# Barnhart loader and log cars



## BrianTFowler (Sep 20, 2012)

I am sure at some point there has been a forum on Barnhart loaders on here. Can anyone direct me to a feed on either the cars and/or the loader? I'd love to find some drawings for the loader. 

Also does anyone know a manufacturer that makes arch bar trucks like this? http://www.flickr.com/photos/cooks_forest/3737817508/in/photostream/


----------



## Totalwrecker (Feb 26, 2009)

I'd check The Narrow Gauge and Shortline Gazette magazine for plans. All I know about the Barnharts came from there. 

What scale trucks? 

John


----------



## Dwight Ennis (Jan 2, 2008)

Also does anyone know a manufacturer that makes arch bar trucks like this?Check Hartford Products.


----------



## riffer (May 13, 2013)

What Totalwrecker said. 
NG&SLG did a multi-part series on Barnhart Loaders. You could probably pick up the back issues at Montage Worldwide or railpub.


----------



## BrianTFowler (Sep 20, 2012)

I'm going for 1:22.5


----------



## Totalwrecker (Feb 26, 2009)

Maybe Hartland then (1:24) and use larger wheels. 
Delton off ebay mebbe... 

John


----------



## Mystic Wanderer (Sep 27, 2010)

John (MLS - Mystic Wanderer), you are not a MLS 1st Class member and as such are not entitled to post things for sale. You might care to review the forum rules & guidelines (see link below).

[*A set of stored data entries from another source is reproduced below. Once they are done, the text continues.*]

/-- R180, R66: `VIB.PROCESS` pre-rolls a cold unit, then handles frames `0 .. min(blockSize, frameCount) - 1` in order and
answers `Ok`; it writes `OUT` only on the unit's channels at the frames handled, the rings, the phase and `warmedUp`. -/
def Obligations.VibProcessHandlesFrames : Prop :=
  (∀ (a : Slot) (rest : List Slot), decode (.word 0x44000000#32 :: a :: rest) = .command (.vibProcess a.asInt) rest) ∧
  ∀ (n : Int) (s : State),
    (s.core.vib.init = false → exec (.vibProcess n) s = .next (s.failed .notInitialized)) ∧
    (s.core.vib.init = true → n < 0 ∨ (s.params.blkMax : Int) < n →
      exec (.vibProcess n) s = .next (s.failed .invalidArguments)) ∧
    (s.core.vib.init = true → 0 ≤ n → n ≤ s.params.blkMax → ∃ k : CoreState,
      exec (.vibProcess n) s = .next (s.done k .absent) ∧
      k = (List.range (min s.core.vib.blockSize n).toNat).foldl (vibFrame s.params.numerics)
        (if s.core.vib.warmedUp then s.core else { s.core with vib := vibPreroll s.core.vib }) ∧
      k = { s.core with
        outMem := k.outMem
        vib := { s.core.vib with
          warmedUp := true, rb := k.vib.rb, lfo := { s.core.vib.lfo with phase := k.vib.lfo.phase } } } ∧
      ∀ a, ¬ (a.1 < s.core.vib.C ∧ (a.2 : Int) < min s.core.vib.blockSize n) →
        Memory.read k.outMem a = Memory.read s.core.outMem a)

/-- R181: the pre-roll. In every channel the read cursor moves `N - M` positions and nothing else does; on the rings of
`INIT` it then stands at `M + 2` modulo `N`, `M` behind the write cursor; the unit is warm. -/
def Obligations.VibPrerollMovesReadCursors : Prop :=
  ∀ v : VIBState, v.rb.length = v.C → (∀ b ∈ v.rb, b.N = v.N ∧ b.r < v.N) →
    vibPreroll v = { v with rb := (vibPreroll v).rb, warmedUp := true } ∧ (vibPreroll v).rb.length = v.C ∧
    (∀ c < v.C, vibRingOf (vibPreroll v) c =
      { vibRingOf v c with r := imod (((vibRingOf v c).r : Int) + ((v.N - v.M : Nat) : Int)) v.N }) ∧
    (v.N = 2 * v.M + 2 → ∀ c < v.C, (vibRingOf v c).w = 0 → (vibRingOf v c).r = 0 →
      (vibRingOf (vibPreroll v) c).r = (v.M + 2) % v.N ∧
      imod (0 - ((vibRingOf (vibPreroll v) c).r : Int)) v.N = v.M)

/-- R182, R183: the frame step. One LFO value for all channels; in every channel the input is put, the output is the
interpolated read at `M + v` of the ring after that put, and the read cursor moves by one; no other element changes. -/
def Obligations.VibFrameStep : Prop :=
  ∀ (ν : Numerics) (k : CoreState) (i : Nat), k.vib.rb.length = k.vib.C → ∃ out rb,
    vibFrame ν k i = { k with
      outMem := out
      vib := { k.vib with
        rb := rb, lfo := { k.vib.lfo with phase := fmod ν (ν.add k.vib.lfo.phase k.vib.lfo.hop) k.vib.lfo.L } } } ∧
    rb.length = k.vib.C ∧
    (∀ c < k.vib.C, ∃ b, b = rbPut (vibRingOf k.vib c) (Memory.read k.inMem (c, i)) ∧
      rb.getD c RBState.reset = { b with r := imod ((b.r : Int) + 1) b.N } ∧
      Memory.read out (c, i) = rbGet ν b (ν.add (ν.ofInt k.vib.M) (lfoValue ν k.vib.lfo))) ∧
    ∀ a, ¬ (a.1 < k.vib.C ∧ a.2 = i) → Memory.read out a = Memory.read k.outMem a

Forum Rules and Guidelines[/b]


----------



## hawkeye2 (Jan 6, 2008)

Did I miss something (I'm usually late to the party)? I don't see where John offered anything up for sale in this thread.


----------



## Totalwrecker (Feb 26, 2009)

Hey Hawk, 
Looks like a mod removed an ad (the post above yours) and asked that the rules be honored, that's all. 

First John


----------